Stored data:
+++

/-- Send a message on the twin lanes. -/
def twinSend (s : State) (d : Die) (type argA argB : Nat) (payload : List Nat) : State :=
  let x := dieAt s d
  let seq := (x.twinSeq + 1) % 65536
  sendOut (setDie s d { x with twinSeq := seq }) (.twin d (barMessage type argA argB seq payload))

/-- Send a FAULT message: source index, channel (0xFF: the die), sample index and datum. -/
def faultSend (s : State) (d : Die) (f : Nat × Nat × Nat × Nat) : State :=
  upSend s d btFault f.1 f.2.1 [f.2.2.1 % 2 ^ 48, f.2.2.2 % 2 ^ 32]

/-- The sample index of an event: that of the last tick (R336). -/
def dieIndex (s : State) (d : Die) : Nat := ((dieAt s d).tick.getD 1) - 1

/-- Raise an FLD source: its FAULT is sent or queued; the queue holds 32 (R336, R354). -/
def fldRaise (s : State) (d : Die) (idx ch datum : Nat) : State :=
  let f := (idx, ch, dieIndex s d, datum)
  let x := dieAt s d
  if faultsPass s d && x.faults.isEmpty then faultSend s d f
  else if x.faults.length < 32 then setDie s d { x with faults := x.faults ++ [f] }
  else setDie s d { x with lost := x.lost + 1, overflow := true }

/-- Send the queued FAULTs once the link is UP, and report an overflow (R336). -/
def faultFlush (s : State) (d : Die) : State :=
  if !faultsPass s d then s
  else
    let fs := (dieAt s d).faults
    let s := forEach fs (setDie s d { dieAt s d with faults := [] }) (fun s f => faultSend s d f)
    if (dieAt s d).overflow then
      fldRaise (setDie s d { dieAt s d with overflow := false }) d 0x0E 0xFF (dieAt s d).lost
    else s

/-- Answer a message with an ACK (R331). -/
def ackSend (s : State) (d : Die) (ws : List Nat) (result : Nat) : State := upSend s d btAck (msgSeq ws) result []

/-- ACK results (Table 09-3). -/
def akAccepted : Nat := 0
def akNotWritable : Nat := 1
def akSealLimit : Nat := 2
def akStagingFull : Nat := 3
def akTooLate : Nat := 4
def akUnknown : Nat := 5
def akSealed : Nat := 6
def akState : Nat := 7
def akBadArgument : Nat := 8

/-! ## Gates (R371 to R373, R404) -/

/-- The bits of PRT_CHc_STAT that are protection latches (Table 11-2). -/
def latchBits (s : State) (d : Die) (c : Nat) : Nat := (frd s d (Reg.PRT_CH_STAT c)).toNat % 64

/-- The latches that hold a channel's gates: a running check exempts CH_SHORT (R402). -/
def latchHolds (s : State) (d : Die) (c : Nat) : Bool :=
  if (fch s d c).check.isSome then latchBits s d c % 4 + latchBits s d c / 8 != 0 else latchBits s d c != 0

/-- Every gate condition of R373 but the latches. -/
def gateOthers (s : State) (d : Die) (c : Nat) : Bool :=
  fldState s d == fdActive && !isShadow s d &&
    (pwState s d c == pwRaw ||
      (pwState s d c == pwRunning && fcState s d c != fcOff && fcState s d c != fcLossSafe))

/-- Every gate condition of R373. -/
def gateOk (s : State) (d : Die) (c : Nat) : Bool := gateOthers s d c && !latchHolds s d c

/-- A channel's gates go low: the period's remaining edges do not occur. -/
def cutGates (s : State) (d : Die) (c : Nat) : State :=
  let x := fch s d c
  let s := setFch s d c { x with driven := false, legA := legOff, legB := legOff }
  if x.driven then sendOut s (.gatesLow d c) else s

/-- Gates low, and reported so; that they ran until this tick is kept for a trip in it (R370). -/
def gatesOff (s : State) (d : Die) (c : Nat) : State :=
  let on := fon s d (Reg.PWM_CH_STAT c) F.PWM_CH_STAT_GATES_ON
  let s := fbit (cutGates s d c) d (Reg.PWM_CH_STAT c) F.PWM_CH_STAT_GATES_ON false
  if on then setFch s d c { fch s d c with safeOff := true } else s

/-- Gates low from tick `t` of the period on (R370). -/
def cutGatesAt (s : State) (d : Die) (c t : Nat) : State :=
  let x := fch s d c
  cutGates (setFch s d c { x with edges := x.edges.filter (fun e => decide (e.1 < t)) }) d c

/-- SAFE_N is low while every channel's four gates are low (R339). -/
def dieSafe (s : State) (d : Die) : Bool := fchans.all (fun c => !(fch s d c).driven)

/-- A channel enters LOSS_SAFE (R340). -/
def enterLossSafe (s : State) (d : Die) (c : Nat) : State :=
  if fcState s d c = fcLossSafe then s
  else
    let x := fch s d c
    let s := setFch s d c { x with pos := 0, good := 0, armed := false }
    fldRaise (setFcState s d c fcLossSafe) d 0x01 c 0

/-- Every gate goes low at once, and the channels stand in LOSS_SAFE (R339). -/
def safeNow (s : State) (d : Die) : State :=
  let s := forEach fchans s (fun s c => gatesOff s d c)
  forEach (fchans.filter (fun c => fcState s d c != fcOff)) s (fun s c => enterLossSafe s d c)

+++

Exercise details: Exactly the lines above from the one with "def gatesOff (s" to the one with "def safeNow (s", both included, are to be quoted; leave the rest out.

Exercise solution:
def gatesOff (s : State) (d : Die) (c : Nat) : State :=
  let on := fon s d (Reg.PWM_CH_STAT c) F.PWM_CH_STAT_GATES_ON
  let s := fbit (cutGates s d c) d (Reg.PWM_CH_STAT c) F.PWM_CH_STAT_GATES_ON false
  if on then setFch s d c { fch s d c with safeOff := true } else s

/-- Gates low from tick `t` of the period on (R370). -/
def cutGatesAt (s : State) (d : Die) (c t : Nat) : State :=
  let x := fch s d c
  cutGates (setFch s d c { x with edges := x.edges.filter (fun e => decide (e.1 < t)) }) d c

/-- SAFE_N is low while every channel's four gates are low (R339). -/
def dieSafe (s : State) (d : Die) : Bool := fchans.all (fun c => !(fch s d c).driven)

/-- A channel enters LOSS_SAFE (R340). -/
def enterLossSafe (s : State) (d : Die) (c : Nat) : State :=
  if fcState s d c = fcLossSafe then s
  else
    let x := fch s d c
    let s := setFch s d c { x with pos := 0, good := 0, armed := false }
    fldRaise (setFcState s d c fcLossSafe) d 0x01 c 0

/-- Every gate goes low at once, and the channels stand in LOSS_SAFE (R339). -/
def safeNow (s : State) (d : Die) : State :=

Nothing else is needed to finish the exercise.